When Rman shows errors like RMAN-20220 and RMAN-06004

Introduction:

On one of the product ion databases we are using BCVS  (Business Continuity Volume) ) in the Emc boxes to make  Rman backups.  Basically done by putting  the source (production) Database into begin backup mode then split the mirror. After the split the source environment is put to end backup mode and the Bcv is being mounted on a different server to make the Rman level backups.  It is also important to mention the we are using an Rman catalog  database where every source database present has its own Schema with the catalog for that database only.

On the Source database  the archives are put to tape.

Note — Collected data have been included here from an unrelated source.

/-- R183, R184, R290: a wait that no tick ends never ends. Outside a sync window, and with neither a tick nor reset coming, a pending
command stays pending for any number of steps and the producer's words stay unaccepted. That a turn with no enabled step passes, and
that an empty schedule is idle, is the model's choice (log entry 3). -/
def Obligations.PendingCommandWaitsForeverWithoutTicks : Prop :=
  ∀ (n : Nat) (s : State), s.sync = false →
    (s.cmdState = .waitSwap ∨ s.cmdState = .waitSwapc ∨ s.cmdState = .waitSync) →
    (∀ t ∈ s.schedule, t ≠ .scheduler ∧ t ≠ .resetInput) →
    Host.Core.run Sys2Proof.core n s = .next { s with schedule := s.schedule.drop n }

/-! ## Who may write what -/

/-- R261: the engine registers and the sync flag are written by the scheduler's turn (and reset) alone. -/
def Obligations.EngineRegistersChangeInTicksOnly : Prop :=
  ∀ s t : State, step s = .next t → s.schedule.head? ≠ some .scheduler → s.schedule.head? ≠ some .resetInput →
    t.lrow = s.lrow ∧ t.prow = s.prow ∧ t.pprev = s.pprev ∧ t.phase = s.phase ∧ t.sync = s.sync ∧ t.apulse = s.apulse ∧
    t.trace = s.trace

/-- R261, R45: the configuration registers, the error record and the responses are written by the producer's turn (and reset) alone, and
one turn writes at most one configuration register. -/
def Obligations.ConfigurationChangesInProducerTurnsOnly : Prop :=
  ∀ s t : State, step s = .next t → s.schedule.head? ≠ some .resetInput →
    (s.schedule.head? ≠ some .producer →
      t.cfgBright = s.cfgBright ∧ t.cfgDark = s.cfgDark ∧ t.cfgInterval = s.cfgInterval ∧ t.cfgBitorder = s.cfgBitorder ∧
      t.cfgLayout = s.cfgLayout ∧ t.cfgInvert = s.cfgInvert ∧ t.cfgInterlace = s.cfgInterlace ∧ t.cfgGrey = s.cfgGrey ∧
      t.err = s.err ∧ t.errcode = s.errcode ∧ t.responses = s.responses) ∧
    [decide (t.cfgBright ≠ s.cfgBright), decide (t.cfgDark ≠ s.cfgDark), decide (t.cfgInterval ≠ s.cfgInterval),
      decide (t.cfgBitorder ≠ s.cfgBitorder), decide (t.cfgLayout ≠ s.cfgLayout), decide (t.cfgInvert ≠ s.cfgInvert),
      decide (t.cfgInterlace ≠ s.cfgInterlace), decide (t.cfgGrey ≠ s.cfgGrey)].count true ≤ 1

/-- R70, R71: no step writes the buffer that is the front buffer when it begins; what is front keeps every byte. -/
def Obligations.NoStepWritesTheFrontBuffer : Prop :=
  ∀ s t : State, step s = .next t → ∀ off, t.bufRead s.frontSel off = s.bufRead s.frontSel off

/-- R252, R35: the error record is sticky. No step but reset clears `err` or changes the code of the first error. -/
def Obligations.ErrorRecordIsStickyUntilReset : Prop :=
  ∀ s t : State, step s = .next t → s.schedule.head? ≠ some .resetInput → s.err = true →
    t.err = true ∧ t.errcode = s.errcode
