-- ==== Sys2Proof/Tests/Slice0.lean ====
section
/-! SUPPORT. The model's own tests: the words of 95_test_vectors.md, the construction checks, one-step vectors of each family, and a witness for the hypotheses of each statement. Expected results are the spec's worked examples and vectors, or read off its rules by hand. -/

namespace Sys2Proof.Tests

open Sys2Proof.Machine

/-! ## The test instantiations of 95_test_vectors.md section 0 -/

/-- `IMAP` of section 0: the even rows, then the odd rows. -/
def imapTV : List Row := [0, 2, 4, 6, 8, 10, 12, 14, 16, 1, 3, 5, 7, 9, 11, 13, 15, 17]

/-- `RAM[1]` of section 0: the 8 bits of the row reversed. -/
def ramReversed : List Byte :=
  [0x00, 0x80, 0x40, 0xC0, 0x20, 0xA0, 0x60, 0xE0, 0x10, 0x90, 0x50, 0xD0, 0x30, 0xB0, 0x70, 0xF0, 0x08, 0x88]

/-- The record TV with `K = k` (section 0). -/
def rawTV (k : Nat) : Cfgp where
  k := k
  rowStride := 18 * k
  pulseMax := 15
  intervalMin := 100
  imap := imapTV
  bsmH := List.range (18 * k)
  bsmV := (List.range (18 * k)).reverse
  ramMsb := (List.range 18).map (BitVec.ofNat 8)
  ramLsb := ramReversed
  addrInline := false
  addrLag := false
  order := .shiftThenLatch
  rstInterlace := false

def tv1 : WfCfgp := { toCfgp := rawTV 1, wf := by decide }
def tv1L : WfCfgp := { toCfgp := (rawTV 1).profileP1, wf := by decide }
def tv2 : WfCfgp := { toCfgp := rawTV 2, wf := by decide }

/-- The bytes `bs` written from offset `off` on. -/
def bytesAt (off : Nat) (bs : List Byte) : Memory := bs.zipIdx.map fun (b, i) => (off + i, b)

/-- What a step or an instruction leaves, read by `f`; none if it stopped. -/
def after {α : Type} (o : Host.Outcome State Fault Refusal) (f : State → α) : Option α :=
  match o with
  | .next t => some (f t)
  | .fault _ => none
  | .refused _ => none

/-- `18` zero bytes. -/
def zeros : List Byte := List.replicate 18 0

/-! ## Construction checks (R7): one ill-formed record for each, refused -/

theorem test_construct_tv1 : (rawTV 1).construct?.isSome = true := by decide
theorem test_refuse_k_zero : ¬ (rawTV 0).WellFormed := by decide
theorem test_refuse_stride : ¬ ({ rawTV 1 with rowStride := 19 } : Cfgp).WellFormed := by decide
theorem test_refuse_length :
    ¬ ({ rawTV 1 with k := 203, rowStride := 3654 } : Cfgp).WellFormed := by decide
theorem test_refuse_imap_repeat :
    ¬ ({ rawTV 1 with imap := 0 :: 0 :: imapTV.drop 2 } : Cfgp).WellFormed := by decide
theorem test_refuse_imap_short : ¬ ({ rawTV 1 with imap := imapTV.drop 1 } : Cfgp).WellFormed := by decide
theorem test_refuse_bsmH_range :
    ¬ ({ rawTV 1 with bsmH := 18 :: (List.range 18).drop 1 } : Cfgp).WellFormed := by decide
theorem test_refuse_bsmV_repeat :
    ¬ ({ rawTV 1 with bsmV := 1 :: (List.range 18).drop 1 } : Cfgp).WellFormed := by decide
theorem test_refuse_ramMsb : ¬ ({ rawTV 1 with ramMsb := [] } : Cfgp).WellFormed := by decide
theorem test_refuse_ramLsb : ¬ ({ rawTV 1 with ramLsb := 0 :: ramReversed } : Cfgp).WellFormed := by decide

For a great explain of the concept I recommend following blog  by one of my Heroes:  Martin Bach:

http://martincarstenbach.wordpress.com/2011/05/24/offloading-production-backups-to-a-different-storage-array/

In my environment  i got alarmed that the backup of the control file on the backup server was no longer  running. So it was time again to gear up and go out there and investigate .

Details:

On the backup server we use a tailored script to do the level backup , and in that script aso a backup of the control file  is included .  When I was looking at the log files I see that this Rman (bcv)  level backup is  doing two things :

  • Produce a level backup which is successful ,
  • After that  a copy of the control file is registered in the catalog and is put to  tape . That part is failing all the time now ( even though  the log files show the  backup as success) .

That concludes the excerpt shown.